I’ve always loved the rivalry, the banter but the strong sense of Britishness we shared as a collective is what I really believe in. I’ve worked to learn about the oft-highlighted miseries of history because they help us to understand what lies around us but those that spend too long looking back, invariably forget to look forward and to actually live, enjoying what they have.

It saddens me to think that perhaps 45% of the people of Scotland feel that Independence will workout for the better. Personally, I’ve heard nothing to suggest it will and believe that we are always stronger together, working ever closer with more powers afforded to the Scottish parliament. The key though, is that ‘togetherness’, that ‘Union’ which ensures that the UK has the backs of all of its citizens. It is a safety net in a changing world, in a world where we are fortunate enough to be a group of Islands with some control over our borders and resources.

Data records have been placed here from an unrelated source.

/-- Bind the run of a PERSIST context: every layer in its slot (R230). -/
def State.bindRun (s : State) (b : Fin 80) (task : Task) (r : KvRec) (layer first : Nat) (g : StageCfg) : State :=
  let s := s.each (List.range g.layersKv) fun s l => s.bindAt b task r 0 l (first + l) (l == layer) g
  s.modKvRec r.id fun r => { r with held := some (b, first) }

/-- A layer of a run that no descriptor of the run's bay has named is named in another bay: the work unit binds under R219 from then on, and
holds no tail resident (R230). -/
def State.breakRun (s : State) (w : KvWork) : State :=
  let s := s.setLanding w.bay w.slot .free
  let s := s.modKvRec w.record fun r => { r with held := none }
  s.modKv fun k =>
    { k with work := (k.work.erase w).map fun x => if x.record = w.record then { x with parked := none } else x }

/-- Bind (ROW, LAYER) in a bay: the slot it already holds, a run for a PERSIST context, or the lowest free slot. -/
def State.bind (s : State) (b : Fin 80) (task : Task) (r : KvRec) (row layer : Nat) (g : StageCfg) : Bound :=
  let mine := s.kv.work.filter fun w => w.bay == b && w.home == task.home && w.wu == task.wu && w.named
  let full := decide (g.slotsPerTask ≤ mine.length)
  match s.workOf task row layer with
  | some w =>
    if w.named then (if w.bay == b then .ok s else .fails 0x0906)
    else if full then .fails 0x0906
    else if w.bay == b then .ok (s.modWork w fun w => { w with named := true })
    else (s.breakRun w).bindOne b task r row layer g
  | none =>
    if full then .fails 0x0906 else
    let wantRun := r.stream.isSome && task.wu.step == .context && decide (g.layersKv ≤ g.slotsPerTask)
      && decide (g.layersKv ≤ (s.bay b).landing.length)
      && !(s.kv.work.any fun w => w.home == task.home && w.wu == task.wu)
    if !wantRun then s.bindOne b task r row layer g else
    match s.freeRun b g.layersKv, s.makeRoom b with
    | some first, _ => .ok (s.bindRun b task r layer first g)
    | none, some s => .waits s
    | none, none => s.bindOne b task r row layer g

/-! ## Appending and flushing (R217, R220) -/

/-- A page for a flush: from the tenant's pool for a PERSIST context, else from the request's grant. -/
def State.newPage (s : State) (r : KvRec) (g : StageCfg) : Option (Nat × State) :=
  match r.stream with
  | some (t, _, program, _) =>
    match s.kvPool t program r.stage with
    | none => none
    | some f => (s.poolBlocks f g.pageBytes 1).map fun p => (f.base + g.pageBytes * p.1, p.2)
  | none => (s.kvGrant r.home r.asn r.stage).map fun gr => s.grantBlock gr g.pageBytes

/-- Whether the pages of a program's stage are coded (R272). -/
def State.kvCoded (s : State) (program : Nat) (g : StageCfg) : Bool :=
  bitOf (((s.program program).map (·.codec)).getD 0) 1 && g.d % 512 == 0

/-- Flush a full slot to T1 as the next pending page (R220). -/
def State.flush (s : State) (b : Fin 80) (task : Task) (w : KvWork) (r : KvRec) (g : StageCfg) : State :=
  match s.newPage r g with
  | none => s
  | some (a, s) =>
    let data := s.mem.read (s.landingAddr b w.slot) g.pageBytes
    let code := s.kvCoded task.program g
    let s := s.writeTagged code (g.kvFmt == 4 || g.kvFmt == 5) a data
    let s := s.modWork w fun x => { x with newPages := x.newPages ++ [a] }
    let s := s.modKv fun k => { k with pagesUsed := k.pagesUsed + 1 }
    ((s.setLanding b w.slot (.bound r.id w.row w.layer 0)).countBay b 23 1).countBay b 28 (if code then g.pageBytes / unitBytes else 0)

/-- Append one position to a bound slot. -/
def State.appendOne (s : State) (b : Fin 80) (task : Task) (w : KvWork) (r : KvRec) (g : StageCfg) (kRow vRow : List Byte) :
    State :=
  let fill := (s.landing b w.slot).fill
  let base := s.landingAddr b w.slot
  let s := (s.memWrite (base + fill * g.d) kRow).memWrite (base + 16 * g.d + fill * g.d) vRow
  let s := s.setLanding b w.slot (.bound r.id w.row w.layer (fill + 1))
  let s := s.modWork w fun x => { x with appended := x.appended + 1 }
  if fill + 1 = 16 then s.flush b task w r g else s

/-- Where position p of a (record, layer) lies: a pending or committed page, or the bound slot; as (page address, row, in slot). -/
def State.positionAt (s : State) (w : KvWork) (r : KvRec) (p : Nat) : Option (Nat × Nat × Bool) :=
  let own := (r.pages.getD w.layer []).length
  let i := p / 16
  if i < r.inherit + own then (s.pageAddr 8 r.id w.layer i).map fun a => (a, p % 16, false)
  else
    match w.newPages[i - r.inherit - own]? with
    | some a => some (a, p % 16, false)
    | none => some (s.landingAddr w.bay w.slot, p % 16, true)

/-! ## Park and commit (R221, R228 to R230) -/

/-- Park the bound slots of a bay task whose threads have all exited: fill and rows go to the tail block that does not hold the
committed tail, or for a PERSIST context bound under R219 to consecutive pool blocks; held tails stay. -/
def State.parkBay (s : State) (b : Fin 80) (task : Task) : State :=
  let mine := s.kv.work.filter fun w => w.bay == b && w.home == task.home && w.wu == task.wu && w.parked.isNone
  s.each mine fun s w =>
    match s.kvRecId w.record, s.stageCfg task.program task.wu.stage with
    | some r, some g =>
      let fill := (s.landing b w.slot).fill
      let base := s.landingAddr b w.slot
      if fill = 0 then s
      else if r.stream.isSome && r.held.isSome && task.wu.step == .context then s.modWork w fun x => { x with parked := some (base, fill) }
      else
        let dest : Option (Nat × State) :=
          match r.stream with
          | some (t, _, program, _) =>
            match s.kvPool t program r.stage with
            | none => none
            | some f =>
              match r.poolBlock with
              | some blk => some (f.base + g.pageBytes * (blk + w.layer), s)
              | none => (s.poolBlocks f g.pageBytes g.layersKv).map fun p =>
                  (f.base + g.pageBytes * (p.1 + w.layer), p.2.modKvRec r.id fun r => { r with poolBlock := some p.1 })
          | none =>
            let (a, c) := r.blocks.getD w.layer (0, 0)
            some (if (r.tail.getD w.layer none).map (·.1) = some a then c else a, s)
        match dest with
        | none => s
        | some (dst, s) =>
          let s := (s.memWrite dst (s.mem.read base g.pageBytes)).countBay b 24 1
          s.modWork w fun x => { x with parked := some (dst, fill) }
    | _, _ => s

/-- Whether every tail of a work unit is parked or empty: a full pool keeps a park, and the commit with it, waiting (DESIGN CHOICE, log entry
28). -/
def State.allParked (s : State) (home : Nat) (wu : WuKey) : Bool :=
  s.kv.work.all fun w => !(w.home == home && w.wu == wu) || w.parked.isSome || (s.landing w.bay w.slot).fill == 0

/-- Where tails are parked in the pool, those of layers that the work unit has not bound go to their block too: TAIL names one run of blocks
(R229, R230). -/
def State.joinTails (s : State) (i : Nat) : State :=
  match s.kvRecId i with
  | none => s
  | some r =>
    match r.stream, r.poolBlock with
    | some (t, _, program, _), some blk =>
      match s.kvPool t program r.stage, s.stageCfg program r.stage with
      | some f, some g =>
        s.each (List.range g.layersKv) fun s l =>
          let dst := f.base + g.pageBytes * (blk + l)
          match r.tail.getD l none with
          | some (a, fill) =>
            if a = dst then s
            else (s.memWrite dst (s.mem.read a g.pageBytes)).modKvRec i fun r => { r with tail := r.tail.set l (some (dst, fill)) }
          | none => s
      | _, _ => s
    | _, _ => s

/-- Commit what a work unit appended: per record the new length, the pending pages and the parked block, then its slots are
free, but for tails held resident (R221, R228). -/
def State.commitKv (s : State) (home : Nat) (wu : WuKey) : State :=
  let mine := s.kv.work.filter fun w => w.home == home && w.wu == wu
  let s := s.each mine fun (s : State) (w : KvWork) =>
    let s := s.modKvRec w.record fun r =>
      { r with pages := r.pages.modify w.layer (· ++ w.newPages), tail := r.tail.set w.layer w.parked }
    let held : Bool := match s.kvRecId w.record with
      | some r => r.held.isSome && wu.step == StepIx.context
      | none => false
    if held then s else s.setLanding w.bay w.slot .free
  let recs := mine.foldl (fun acc w => insertNat acc w.record) []
  let s := s.each recs fun s i =>
    let n := ((mine.filter fun w => w.record == i).map (·.appended)).foldl max 0
    (s.modKvRec i fun r => { r with length := r.length + n }).joinTails i
  s.modKv fun k => { k with work := k.work.filter fun w => !(w.home == home && w.wu == wu) }

/-- A work unit that is abandoned commits nothing: pending pages return, and its slots are free (R222). -/
def State.abandonKv (s : State) (home : Nat) (wu : WuKey) : State :=
  let mine := s.kv.work.filter fun w => w.home == home && w.wu == wu
  let s := s.each mine fun (s : State) (w : KvWork) =>
    let s := s.modKv fun k => { k with pagesUsed := k.pagesUsed - w.newPages.length }
    let s := match s.kvRecId w.record with
      | none => s
      | some r =>
        let ctx := wu.step == StepIx.context
        let s := s.modKvRec r.id fun r =>
          { r with held := if ctx then none else r.held, poolBlock := if ctx then none else r.poolBlock,
                   everBound := r.everBound.set w.layer w.before }
        match r.stream with
        | some (t, _, program, _) =>
          match s.kvPool t program r.stage, s.stageCfg program r.stage with
          | some f, some g =>
            let parked := match ctx, r.poolBlock with
              | true, some blk => (List.range g.layersKv).map fun l => blk + l
              | _, _ => []
            s.returnBlocks f ((w.newPages.map fun a => (a - f.base) / g.pageBytes) ++ parked)
          | _, _ => s
        | none =>
          match s.kvGrant r.home r.asn r.stage with
          | some gr => s.modKv fun k => { k with grantFree := k.grantFree ++ w.newPages.map fun a => (gr.base, a) }
          | none => s
    s.setLanding w.bay w.slot .free
  s.modKv fun k => { k with work := k.work.filter fun w => !(w.home == home && w.wu == wu) }

/-- The KV stage whose space a grant is. -/
def kvStageOf : ItemKind → Option Nat
  | .kvSpace k => some k
  | .scratch _ _ => none
  | .inputStaging => none
  | .outputStaging => none

/-- The records of a request here, or of one stage of it, are freed with its completion or for a replay; an uncommitted PERSIST context
returns its held slots, its parked blocks and the pages beyond the committed entries (R215, R229). Its grants still stand. -/
def State.freeKv (s : State) (home asn : Nat) (stage : Option Nat) : State :=
  let at_ (k : Nat) : Bool := stage.isNone || stage == some k
  let mine := s.kv.records.filter fun r => r.home == home && r.asn == asn && at_ r.stage
  let s := s.each mine fun s r =>
    let own := (r.pages.map (·.length)).sum
    match r.stream with
    | none => s.modKv fun k => { k with pagesUsed := k.pagesUsed - own }
    | some (t, _, program, base) =>
      match s.kvPool t program r.stage, s.stageCfg program r.stage with
      | some f, some g =>
        let extra := (r.pages.map fun l => l.drop (base / 16)).flatten
        let s := s.modKv fun k => { k with pagesUsed := k.pagesUsed - extra.length }
        let s := s.returnBlocks f (extra.map fun a => (a - f.base) / g.pageBytes)
        let s := match r.poolBlock with
          | some blk => s.returnBlocks f ((List.range g.layersKv).map fun l => blk + l)
          | none => s
        match r.held with
        | some (b, first) => s.each (List.range g.layersKv) fun s l => s.setLanding b (first + l) .free
        | none => s
      | _, _ => s
  let bases := (s.quota.grants.filter fun g => g.asn == asn && g.home == home && ((kvStageOf g.kind).map at_).getD false).map (·.base)
  s.modKv fun k =>
    { k with records := k.records.filter (fun r => !(r.home == home && r.asn == asn && at_ r.stage)),
             work := k.work.filter (fun w => !(w.home == home && w.wu.asn == asn && at_ w.wu.stage)),
             grantNext := k.grantNext.filter (fun p => !(bases.contains p.1)),
             grantFree := k.grantFree.filter fun p => !(bases.contains p.1) }

/-! ## The KV half of a commit (R229) -/

/-- The PERSIST context records of a request on this node. -/
def State.persistRecs (s : State) (home asn : Nat) : List KvRec :=
  s.kv.records.filter fun r => r.home == home && r.asn == asn && r.stream.isSome

/-- Blocks that the page lists of a stage take. -/
def StageCfg.listBlocks (g : StageCfg) : Nat := ceilDiv (8192 * g.layersKv) g.pageBytes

I don’t personally believe that the SNP are the people to even give Independence a fighting chance. Much of the message appears to be built on negativity, about how bad the lot for Scotland is, about the lack of investment, the lack of opportunities, the lack of social support etc. Time will judge them on what they can actually bring to the people of Scotland. There are areas for improvement within every community within the British Isles but from what I have seen on my travels throughout Scotland, I’ve seen great potential and also a great investment in rural communities and throughout the Hebrides.

Another ’emergency stop’ trying to create an image of this beautifully located Croft on South Uist.

Perhaps it is just selfish because I love the UK, I have grown up proud of our collective achievements in the World. Achievements on both sides of the border that would not have come about but for our collective drive, determination and abilities. The pride we have shared in our British Teams, be it the Lions, Team GB, or even supporting Britain and Scotland’s Andy Murray on his way to 2 Grandslams, a Gold and Silver Medal in the 2012 Olympics. cd

I hope the majority of people in Scotland do vote and say No. By saying No you are just saying Yes to a brighter more prosperous future with the support of the entire United Kingdom.  Don’t stay undecided because to be undecided should mean that you are unconvinced that change is necessary. The SNP and Alex Salmond are taking a short-term, somewhat jingoistic view of the current situation. So many hollow promises, so much guffawing and grinning. Is it really the passion of a well thought out campaign? Until every question is answered, the workings for every promise shown clearly, I would not fall for all this pomp and hot air.

The people of Scotland are being asked to make a choice largely based on ‘hope’ and emotion. Whatever Scotland chooses, I pray they prosper but the numbers don’t add up and the SNP surely can’t fill anyone with any confidence can they? With a ‘No’ vote I’m certain will come greater powers of self-determination and I hope an understanding of the value and obvious benefits of our Union.

I feel very bad for those proud Scots who currently reside outside of Scotland, that they have had their choice taken from them. Any nation is only stronger when its people spread their wings, share ideas, learn from different cultures and embrace the opportunities we have throughout Britain and further afield. Of course within Scotland are many incomers who in their own way bring vital investment and jobs to Scotland. To deny the former Scots the right to vote on their country, their home is very unfair.

Driving through the heart of Harris and trying very hard not to stop every 30 seconds.

I can do no more than keep my fingers crossed that Britain will still remain the same after the votes are counted. That the Union will not be damaged and that we can continue forward on this path to recovery and a brighter future. I can’t imagine a different future because it is all I have ever known and love.

We are Better Together. Please vote NO.